O homossexualismo enrustido
do personagem principal e narrador de "Dom Casmurro" é defendido em "Freud e Machado de Assis", estudo dos personagens do
escritor brasileiro à luz das teorias
do "pai" da psicanálise.
No divã, Bentinho, homem fraco, dominado pela mulher e pela
mãe, não resiste em dar sinais claros de uma sexualidade mal resolvida, segundo o psicanalista carioca Luiz Alberto Pinheiro de
Freitas, autor do livro. "Ele diz
que Capitu ama Escobar, mas
quem ama Escobar é ele", afirma.
"É Freud quem aponta para esse
tipo de pessoa que o Machado
percebeu, que tem uma paixão
homossexual pelo outro, mas diz
que é a mulher que tem. Não é nenhuma invenção minha. E Machado insinua isso em vários momentos do livro."
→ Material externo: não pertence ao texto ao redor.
-- ==== Sys2Proof/Machine/Station.lean ====
section
/-! DEFINITION. Changes of the station state (R169): leaving WEAVE and TEST, entering READY and FAULT, latency training
(ch. 9), and the resets (R180). -/

namespace Sys2Proof.Machine

def setState (st : StationState) (d : Device) : Device := onControl (fun c => { c with state := st }) d

/-- Entering READY, where the dwell test is made (R127, R169). -/
def enterReady (d : Device) : Device := dwellTest (setState .ready d)

/-- What every block does when the station leaves WEAVE (R169; R48, R65, R82, R97, R98, R107, R112, R128, R158, R159). -/
def leaveWeave (d : Device) : Device :=
  weftLeave (closeGuard (stringsLeave (fireLeaveWeave (endPickFetch
    (setMinority false (closeWindow (beaconIdle (discardBeacon false d))))))))

/-- What the blocks do when the station leaves TEST (R65, R128, R139): a stepped operation in flight is abandoned. -/
def leaveTest (d : Device) : Device :=
  onStrings (fun g => { g with test := { g.test with op := .idle } }) (stringsLeave (endTestFetch d))

/-! ## Latency training (ch. 9) -/

/-- The string under training. -/
def onCurrent (f : SelString → SelString) (d : Device) : Device :=
  mapStrings (fun i s => if i = d.trainer.cur then f s else s) d

/-- The end of a training run with every string dropped and RESTING and the trainer IDLE (R147, R148). -/
def trainerIdle (d : Device) : Device := onTrainer (fun t => { t with phase := .idle, timer := 0 }) (restAll d)

/-- The training run completes (R147). -/
def trainComplete (d : Device) : Device :=
  let failed := anyString (fun s => decide (s.result ≠ .trained)) d
  enterReady (trainerIdle (setFlag (if failed then .trainFailed else .trainDone) d))

/-- A training run is abandoned (R148): TRAIN ABANDONED, every string dropped, the trainer IDLE. -/
def abandonTraining (d : Device) : Device := setFlag .trainAbandoned (trainerIdle d)

/-- A trial begins: the string is energised (R145). -/
def startTrial (d : Device) : Device :=
  onTrainer (fun t => { t with phase := .trial, timer := 0 }) (onCurrent (fun s => { s with drive := .inrush 0 }) d)

/-- The pre-check of the current string and, where it is STUCK, of those after it (R144, R146); `fuel` bounds the strings
left. -/
def preCheck : Nat → Device → Device
  | 0, d => trainComplete d
  | fuel + 1, d =>
    let d := onTrainer (fun t => { t with phase := .preCheck })
      (onCurrent (fun s => { s with shiftReg := 1#128, outReg := 1#128, drive := .off }) d)
    if d.pins.armature.getLsbD d.trainer.cur then
      let d := onCurrent (fun s => { s with result := .stuck }) d
      if d.trainer.cur + 1 < stringCount d then
        preCheck fuel (onTrainer (fun t => { t with cur := t.cur + 1 }) d)
      else trainComplete d
    else startTrial (onTrainer (fun t => { t with delay := 100, trial := 1, ones := 0 }) d)

/-- The trainer turns to the next string, or the run completes (R146). -/
def nextTrained (d : Device) : Device :=
  if d.trainer.cur + 1 < stringCount d then
    preCheck 8 (onTrainer (fun t => { t with cur := t.cur + 1 }) d)
  else trainComplete d

/-- Writes the result of the current string and goes on (R146). -/
def endString (f : SelString → SelString) (d : Device) : Device := nextTrained (onCurrent f d)

/-- TRIAL_SAMPLE (R145): the sample is recorded, the output dropped, and a rest begins. -/
def sampleTrial (held : Bool) (d : Device) : Device :=
  if d.trainer.phase = .trial then
    onTrainer (fun t => { t with phase := .rest, timer := 0, ones := if held then t.ones + 1 else t.ones })
      (onCurrent dropString d)
  else d

/-- REST_END (R145, R146). -/
def endRest (armature : BitVec 8) (d : Device) : Device :=
  if d.trainer.phase = .rest then
    let d := onPins (fun p => { p with armature := armature }) d
    let t := d.trainer
    if armature.getLsbD t.cur then endString (fun s => { s with result := .stuck }) d
    else if t.trial < 4 then startTrial (onTrainer (fun t => { t with trial := t.trial + 1 }) d)
    else if 3 ≤ t.ones then
      endString (fun s => { s with result := .trained, latency := some (min (t.delay + 200) 9999) }) d
    else if t.delay < 9975 then
      startTrial (onTrainer (fun t => { t with delay := t.delay + 25, trial := 1, ones := 0 }) d)
    else endString (fun s => { s with result := .failed }) d
  else d

/-- An accepted TRAIN (R143). -/
def startTraining (armature : BitVec 8) (d : Device) : Device :=
  let d := onPins (fun p => { p with armature := armature }) (setState .train d)
  let d := mapAllStrings (fun s => { s with
    chain := .resting, pattern := false, latched := false, waiting := false, echo := false, drive := .off
    result := .notRun }) d
  let d := wakePower (onStrings (fun g => { g with mode := .none }) d)
  let d := onTrainer (fun t => { t with cur := 0 }) d
  if d.strings.power = .on then preCheck 8 d else onTrainer (fun t => { t with phase := .waking }) d

/-- WAKE_TIME_END (R127, R128): power is ON; a training run goes on to its first pre-check (R143), a stepped operation to its
firing (R141), waiting strings fire, and the dwell test is made. -/
def powerComesOn (armature : BitVec 8) (d : Device) : Device :=
  match d.strings.power with
  | .waking _ =>
    let d := onPins (fun p => { p with armature := armature }) (setPower .on d)
    let d := fireWaiting d
    let d := match d.strings.test.op with
      | .inFlight .power => stepFires d
      | _ => d
    let d := if d.trainer.phase = .waking then preCheck 8 d else d
    dwellTest d
  | _ => d

/-- TEST_STEP_CAPTURE (R141 steps 5 to 7): capture, drop, step number, and the completion reply with the step number used. -/
def stepCaptured (sense : List StringBits) (d : Device) : Device :=
  match d.strings.test.op with
  | .inFlight (.energised _) =>
    let d := onPins (fun p => { p with sense := sense }) d
    let used := d.strings.test.step
    let d := restAll (captureAll d)
    let d := onStrings (fun g => { g with mode := .none, test := { g.test with op := .idle } }) d
    completeWith (replyFrame d .testStep .done noDetail (be16 used)) (nextStep d)
  | _ => d

/-! ## FAULT (R91, R92, R101) -/

/-- Entry into FAULT: each block acts as its chapter gives, string power goes OFF, the beacon slot is emptied, the access wait
is 1,000 bt. -/
def enterFault (d : Device) : Device :=
  let d := match d.control.state with
    | .weave => leaveWeave d
    | .test => leaveTest d
    | .train => abandonTraining d
    | _ => d
  let d := discardBeacon false (setState .fault d)
  let d := powerOff (stringsLeave d)
  onLine (fun l => { l with accessWait := 1000 }) d

/-- A beacon bearing this station's number (R101). -/
def duplicateFound (d : Device) : Device :=
  let d := setFlag .duplicateStation d
  match d.control.state with
  | .dormant => d
  | .fault => d
  | _ => enterFault (requestPulse d)

/-- BEACON_TAKEN: the roster takes a BEACON frame from the head of the receive queue (R79, R100). -/
def takeBeaconFrame (d : Device) : Device :=
  match d.line.queue with
  | [] => d
  | f :: rest =>
    if f.kind = beaconKind then
      let d := onLine (fun l => { l with queue := rest }) d
      let station := f.source.toNat
      if 31 < station then d
      else if station = d.control.number then duplicateFound d
      else
        match beaconEntry station f.payload with
        | some e => takeBeacon e d
        | none => d
    else d

/-! ## Resets (R180) -/

/-- Every block in its reset condition, over what a reset keeps: pattern memory, backup domain, pins (R15, R37, R56, R72, R93,
R111, R125, R142, R150, R162, R163, R180); the idle ticks are numbered on, so that each has a free value of its own (log 7). -/
def resetTo (number : Nat) (role : Role) (phase : BitVec 2) (d : Device) : Device where
  tracker := Tracker.reset phase
  seq := Sequencer.reset
  store := Store.reset d.store.mem
  line := { Line.reset with idleTicks := d.line.idleTicks }
  roster := Roster.reset
  fire := FireTimer.reset
  strings := StringDriver.reset
  trainer := Trainer.reset
  weft := WeftSel.reset
  control := Control.reset number role 0#30 d.control.retained d.control.retention d.control.writes
  pins := { d.pins with strapNumber := number, strapRole := role }

/-- The commanded reset (R179, R180): the strap pins are sampled as they stand, the channels as the decoder last took them, which
is as they stand, since every change of theirs is an event (log 25). -/
def commandedReset (d : Device) : Device := resetTo d.pins.strapNumber d.pins.strapRole d.tracker.phase d

/-- A reply leaves the reply slot (R81, R179): a reset waiting for it is made, otherwise a waiting completion reply enters. -/
def replyLeaves (d : Device) : Device :=
  if d.control.resetPending.isSome then commandedReset d else admitCompletion (clearSlot .reply d)

/-- FRAME_SENT (R84); the runs then are those that the last character sent leaves (R74). -/
def frameSent (d : Device) : Device :=
  match d.line.tx with
  | .sending slot chars =>
    let d := onLine (fun l => { l with tx := .idle, accessWait := restWait d }) d
    let d := passedChars [soundChar (chars.getLastD 0#8)] d
    match slot with
    | .beacon => clearSlot .beacon d
    | .reply => replyLeaves d
  | _ => d

/-- ATTEMPT_ABANDONED (R84, R85): a bit has been read dominant, so the line stands at a dominant run (R74); the eighth abandoned attempt
discards the frame. -/
def attemptAbandoned (d : Device) : Device :=
  match d.line.tx with
  | .sending slot _ =>
    let d := onLine (fun l => { l with
      tx := .idle, rx := disown l.rx, accessWait := backoffWait d, held := false }) (measuredDominant 1 d)
    let d := count (fun c => { c with abandoned := inc16 c.abandoned }) (raiseAttempts slot d)
    if (slotOf slot d).any fun s => decide (8 ≤ s.attempts) then
      let d := count (fun c => { c with collisionLimits := inc16 c.collisionLimits }) d
      match slot with
      | .beacon => clearSlot .beacon d
      | .reply => replyLeaves d
    else d
  | _ => d

/-- RESET_REPLY_TIMEOUT (R179): the reply is discarded and the reset made. -/
def resetTimesOut (d : Device) : Device :=
  if d.control.resetPending.isSome then commandedReset d else d

/-- RESET_PIN (R180): straps and channels sampled; record and retention state unchanged. -/
def pinReset (number : Nat) (role : Role) (a b : Bool) (d : Device) : Device := resetTo number role (phaseOf a b) d

/-- The retention state judged at power-on (R178). -/
def judged (backupHeld : Bool) (r : RetainedRecord) : Retention :=
  if backupHeld && recordSound r then .intact else .lost

/-- POWER_ON (R178, R180): writes in progress have completed on backup power; the backup domain shows what the operand says,
or the record last written; the pattern memory holds what the operand says (R57; log 16). -/
def powerOnReset (number : Nat) (role : Role) (a b backupHeld : Bool) (backup : Option RetainedRecord)
    (sram : List Host.Cell) (d : Device) : Device :=
  let record := backup.getD (completeAllWrites d.control).retained
  let d := resetTo number role (phaseOf a b)
    (onStore (fun s => { s with mem := Memory.writeCells [] sram }) d)
  let d := onControl (fun c => { c with retained := record, retention := judged backupHeld record, writes := [] }) d
  doIf (decide (judged backupHeld record = .lost)) (setFlag .retainLost) d

/-- POWER_FAIL (R178): a write in progress completes on backup power; main power is gone until POWER_ON (log 15). -/
def powerFails (d : Device) : Device := onControl (fun c => { completeAllWrites c with powered := false }) d

/-- RETAINED_WRITE_DONE (R178). -/
def retainedWritten (d : Device) : Device := onControl completeWrite d

end Sys2Proof.Machine
end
Para exemplificar, Freitas reproduz o trecho em que Bentinho
e Escobar, a quem acusaria de ser
amante de sua mulher, encontram-se no seminário: "Fiquei tão
entusiasmado com a facilidade
mental do meu amigo, que não
pude deixar de abraçá-lo. Era no
pátio; outros seminaristas notaram a nossa efusão; um padre que
estava com eles não gostou".
Machado (1839-1908), ao que
tudo indica, pode não ter lido
Freud, apesar de haver sido contemporâneo da psicanálise durante seus últimos anos de vida
-a primeira edição de "Dom
Casmurro" é de 1899; Sigmund
Freud (1856-1939) lança "A Interpretação dos Sonhos" no ano seguinte. Na biblioteca do escritor
brasileiro, não teria sido encontrado nenhum volume que se referisse à psicanálise.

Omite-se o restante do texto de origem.